For that, we use the verifyBlueprint
function, delivered by the sbt-cloudflow
plugin.
$ sbt verifyBlueprint
[info] Loading settings for project global-plugins from plugins.sbt ...
[info] Loading global plugins from /home/maasg/.sbt/1.0/plugins
[info] Loading settings for project spark-sensors-build from cloudflow-plugins.sbt,plugins.sbt ...
[info] Loading project definition from cloudflow/examples/spark-sensors/project
[info] Loading settings for project sparkSensors from build.sbt ...
[info] Set current project to spark-sensors (in build file:cloudflow/examples/spark-sensors/)
[info] Streamlet 'sensors.MovingAverageSparklet' found
[info] Streamlet 'sensors.SparkConsoleEgress' found
[info] Streamlet 'sensors.SparkRandomGenDataIngress' found
[success] /cloudflow/examples/spark-sensors/src/main/blueprint/blueprint.conf verified.
The blueprint
verification checks that all the connections between Streamlets
are compatible, using the schema information provided by the Streamlet
.
Once the blueprint
verification succeeds, we know that the components of our streaming application can talk to each other.
We are now ready to run the complete application.
Enter the Sandbox
Cloudflow comes with a local execution mode called Sandbox.
The Sandbox instantiates all Streamlets
of an application’s blueprint with their connections in a single, local JVM.
We can see it in action in the following screencast.
The Sandbox
provides you with a minimalistic operational version of the complete application.
You can use it to exercise the functionality of the application end-to-end and verify that it behaves as expected.
The Sandbox
gives you a blazing fast feedback loop for the functionality you are developing, removing the need to have to go through the full package, deploy, and launch on a remote cluster.
Packaging: Build-generated Artifacts
Once we are confident that the application functions as we expect, we can build a package.
Cloudflow applications are packaged as a single docker image that contains the necessary dependencies to run the different Streamlets
on their respective backends.
That image gets published to a docker repository of your choice.
Deployment: kubectl
Extensions for a YAML-less experience
At this stage, we are ready to deploy our application to a Cloudflow-enabled Kubernetes cluster.
In contrast with the usual YAML-full experience that typical K8s deployments require, with Cloudflow we use the blueprint
information and the Streamlet
definitions to auto-generate an application deployment.
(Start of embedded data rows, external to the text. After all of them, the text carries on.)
/-- Settles O33: the frame's length is among the six, and above a frame nothing is listed. -/
theorem framesFitTheTransmitBuffer : Obligations.FramesFitTheTransmitBuffer := by
  intro i s t hi h
  obtain ⟨frame, hlen, hexec⟩ := exec_of_isBuild hi s
  obtain rfl := Host.Outcome.next.inj (hexec.symm.trans h)
  have hmax : frame.length ≤ Config.txMax := by
    simp only [List.mem_cons, List.not_mem_nil, or_false] at hlen
    rw [Config.txMax]
    omega
  refine ⟨?_, fun a ha => ?_⟩
  · rw [loadFrame_txLen, BitVec.toNat_ofNat, Nat.mod_eq_of_lt (hmax.trans_lt (by decide))]
    exact hlen
  · rw [read_loadFrame, List.getElem?_eq_none (hmax.trans ha)]

/-! ## Outcomes -/

theorem resultCode_mem (r : Result) : resultCode r ∈ [0#4, 1#4, 2#4, 3#4] := by
  cases r <;> decide

/-- A READ that passes its operand check ends in a result (R134). -/
theorem readEnd_status (n : Nat) (e : LoopEnd × Cursor) (s : State) :
    ∃ r, (readEnd n e s).status = resultCode r := by
  unfold readEnd
  split
  · exact ⟨.checksumMismatch, rfl⟩
  · exact ⟨.ok, rfl⟩
  · split_ifs
    · exact ⟨.noData, rfl⟩
    · exact ⟨.ok, rfl⟩
    · exact ⟨.lengthMismatch, rfl⟩

/-- A READ ends in a result or in a fault of its operand check (R175). -/
theorem exec_read_status_mem {n fl : Byte} {s t : State} (h : exec (.read n fl) s = .next t) :
    t.status ∈ [0#4, 1#4, 2#4, 3#4, 8#4, 9#4] := by
  have hread : execRead n fl s = .next t := h
  unfold execRead at hread
  split_ifs at hread <;> cases hread
  · simp [faultCode]
  · obtain ⟨r, hr⟩ := readEnd_status n.toNat (readLoop n.toNat (stopFlag fl) s.raw cursorStart) s
    exact hr ▸ List.mem_append_left [8#4, 9#4] (resultCode_mem r)
  · simp [faultCode]

/-- A decode ends Ok or in one of its two range faults (R175). -/
theorem decodeField_status_mem (width : Nat) (off : Byte) (value : State → Long) (k : Option (BitVec 2)) (s : State) :
    (decodeField width off value k s).status ∈ [0#4, 10#4, 11#4] := by
  obtain ⟨-, e⟩ | ⟨-, -, e⟩ | ⟨-, -, e⟩ := decodeField_cases width off value k s <;>
    simp [e, faultCode, resultCode]

/-- A scaled decode can also end in IllegalOp (R175). -/
theorem decodeScaled_status_mem (width : Nat) (off ks : Byte) (value : State → Long) (s : State) :
    (decodeScaled width off ks value s).status ∈ [0#4, 8#4, 10#4, 11#4] := by
  obtain ⟨-, e⟩ | ⟨-, e⟩ := decodeScaled_cases width off ks value s <;> rw [e]
  · simp [faultCode]
  · have hfield := decodeField_status_mem width off value (some (scaleSelector ks)) s
    simp only [List.mem_cons, List.not_mem_nil, or_false] at hfield ⊢
    tauto

/-- Settles O19: by what each operation's meaning ends with. -/
theorem outcomesByOperation : Obligations.OutcomesByOperation := by
  intro i s t h
  cases i with
  | read => exact exec_read_status_mem h
  | decU16 | decI16 | decU32 => exact Host.Outcome.next.inj h ▸ decodeField_status_mem _ _ _ _ s
  | sdecU16 | sdecI16 | sdecU32 => exact Host.Outcome.next.inj h ▸ decodeScaled_status_mem _ _ _ _ s
  | crc8 | crcchk | reqlen => exact Host.Outcome.next.inj h ▸ rfl
  | buildNone | buildS16 | buildS32 | buildTcomp | buildTune | buildBlob => exact Host.Outcome.next.inj h ▸ rfl

end Sys2Proof.Machine
end

section
/-! PROOFS. The checksum: its reference values, the bit-serial circuit, the polynomial remainder, and that it is a bijection
of each byte (R105 to R107). -/

namespace Sys2Proof.Machine

/-- Settles O20: the values are evaluated. -/
theorem checksumReferenceValues : Obligations.ChecksumReferenceValues := by
  unfold Obligations.ChecksumReferenceValues
  decide +kernel

/-! ## The bit-serial circuit

Clocking a message's bits into the register is shifting their exclusive or with it: after `k` clocks the shifted exclusive
or is the register, with the bits still to come exclusive-ored into its upper end. -/

/-- One clock takes the top bit of what is exclusive-ored into the register. -/
theorem crcShift_xor (reg x : Byte) : crcShift (reg ^^^ x) = serialClock reg x.msb ^^^ (x <<< 1) := by
  have hsplit : (reg ^^^ x) <<< 1 = reg <<< 1 ^^^ x <<< 1 := BitVec.shiftLeft_xor_distrib _ _ _
  rw [crcShift, serialClock, hsplit, BitVec.msb_xor]
  cases reg.msb <;> cases x.msb <;> simp <;> ac_rfl

theorem crcShifts_succ (k : Nat) (acc : Byte) : crcShifts (k + 1) acc = crcShift (crcShifts k acc) := by
  induction k generalizing acc with
  | zero => rfl
  | succ k ih => exact ih (crcShift acc)

/-- The register after `k` clocks of a byte's bits, most significant first, against `k` shifts. -/
theorem crcShifts_xor (k : Nat) (reg b : Byte) :
    crcShifts k (reg ^^^ b) = ((List.range k).map b.getMsbD).foldl serialClock reg ^^^ (b <<< k) := by
  induction k with
  | zero => simp [crcShifts]
  | succ k ih =>
    rw [crcShifts_succ, ih, crcShift_xor, BitVec.msb_shiftLeft, ← BitVec.shiftLeft_add, List.range_succ,
      List.map_append, List.foldl_append]
    rfl

/-- An input byte is eight clocks of its bits (R105 (b)). -/
theorem crcByte_eq_foldl (acc b : Byte) :
    crcByte acc b = ((List.range 8).map b.getMsbD).foldl serialClock acc := by
  have hout : b <<< 8 = 0#8 := BitVec.shiftLeft_eq_zero le_rfl
  rw [crcByte, crcShifts_xor, hout, BitVec.xor_zero]

/-- The bits of two bytes, most significant first, are those of the first and then those of the second. -/
theorem map_getMsbD_append (b0 b1 : Byte) :
    (List.range 16).map (fun k => (b0 ++ b1).getMsbD k) =
      (List.range 8).map b0.getMsbD ++ (List.range 8).map b1.getMsbD := by
  have hsplit : List.range 16 = List.range 8 ++ (List.range 8).map (8 + ·) :=
    List.range_add (n := 8) (m := 8)
  rw [hsplit, List.map_append, List.map_map]
  congr 1 <;> refine List.map_congr_left fun k hk => ?_
  · rw [BitVec.getMsbD_append, if_neg (by simpa using hk)]
  · rw [Function.comp_apply, BitVec.getMsbD_append, if_pos (Nat.le_add_right 8 k), Nat.add_sub_cancel_left]

/-- Settles O23: eight clocks for each of the two bytes. -/
theorem checksumIsBitSerial : Obligations.ChecksumIsBitSerial := by
  intro b0 b1
  rw [crc8, crcByte_eq_foldl, crcByte_eq_foldl, ← List.foldl_append, ← map_getMsbD_append]

/-! ## Bijections -/

/-- Undoes a bit iteration: 0x31 is odd, so the low bit tells which bit was shifted out. -/
def crcUnshift (acc : Byte) : Byte :=
  if acc.getLsbD 0 then ((acc ^^^ 0x31#8) >>> 1) ||| 0x80#8 else acc >>> 1

theorem crcUnshift_crcShift : Function.LeftInverse crcUnshift crcShift := by
  unfold Function.LeftInverse
  decide

theorem crcShift_injective : Function.Injective crcShift := crcUnshift_crcShift.injective

theorem crcShifts_injective (k : Nat) : Function.Injective (crcShifts k) := by
  induction k with
  | zero => exact fun _ _ h => h
  | succ k ih => exact ih.comp crcShift_injective

theorem crcByte_injective_left (b : Byte) : Function.Injective fun acc => crcByte acc b :=
  fun _ _ h => (BitVec.xor_left_inj _).mp (crcShifts_injective 8 h)

theorem crcByte_injective_right (acc : Byte) : Function.Injective (crcByte acc) :=
  fun _ _ h => (BitVec.xor_right_inj _).mp (crcShifts_injective 8 h)

theorem crc8_injective_right (b0 : Byte) : Function.Injective fun b1 => crc8 b0 b1 :=
  crcByte_injective_right _

theorem crc8_injective_left (b1 : Byte) : Function.Injective fun b0 => crc8 b0 b1 :=
  (crcByte_injective_left b1).comp (crcByte_injective_right _)

/-- Settles O25: an injective function of a byte to a byte is a bijection. -/
theorem checksumIsBijectiveInEachByte : Obligations.ChecksumIsBijectiveInEachByte :=
  ⟨fun b0 => Finite.injective_iff_bijective.mp (crc8_injective_right b0),
    fun b1 => Finite.injective_iff_bijective.mp (crc8_injective_left b1)⟩

/-! ## The words of checksum zero -/

/-- A word is its two bytes. -/
theorem hiByte_append_loByte (w : Word) : hiByte w ++ loByte w = w := append_beBytes16 w

theorem crc8Word_append (h l : Byte) : crc8Word (h ++ l) = crc8 h l := by
  rw [crc8Word, hiByte, loByte, BitVec.extractLsb'_append_eq_left, BitVec.extractLsb'_append_eq_right]

/-- Words of one checksum that share their first byte are equal. -/
theorem eq_of_crc8Word_eq {v w : Word} (hcrc : crc8Word v = crc8Word w) (hhi : hiByte v = hiByte w) : v = w := by
  have hlo : loByte v = loByte w := by
    apply crc8_injective_right (hiByte w)
    simpa only [crc8Word, hhi] using hcrc
  rw [← hiByte_append_loByte v, hhi, hlo, hiByte_append_loByte]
Cloudflow also comes with a kubectl
plugin that augments the capabilities of your local kubectl
installation to work with Cloudflow applications.
You use your usual kubectl
commands to auth against your target cluster.
Then, with the kubectl cloudflow
plugin we can deploy and manage a Cloudflow application as a single logical unit.
$ kubectl cloudflow deploy docker-registry/app-image:version
This method is not only dev-friendly, but also compatible with the typical CI/CD deployments to allow you to take the application from dev to production in a controlled way.
Conclusion
As a developer, Cloudflow gives you a set of powerful tools to accelerate the application development process: - The Streamlet API, lets you focus on business value and use your knowledge of widely popular streaming runtimes, like Akka Streams, Apache Spark Structured Streaming, and Apache Flink to create full-fledged streaming applications. - The blueprint lets you easily compose your application with the peace of mind that a verification phase, informed by schema definitions, provides. - The Sandbox lets you exercise the complete application in seconds, giving you a real-time feedback loop to speed up the debugging and validation phases.
And with a fully developed application, the kubectl cloudflow
plugin gives you the ability to deploy and control the lifecycle of your application on an enabled K8s cluster.
Cloudflow takes away the pain of creating and deploying distributed applications on Kubernetes, speeds up your development process, and gives you full control over the operational deployment.
In a nutshell, it gives you distributed application development super-powers on Kubernetes.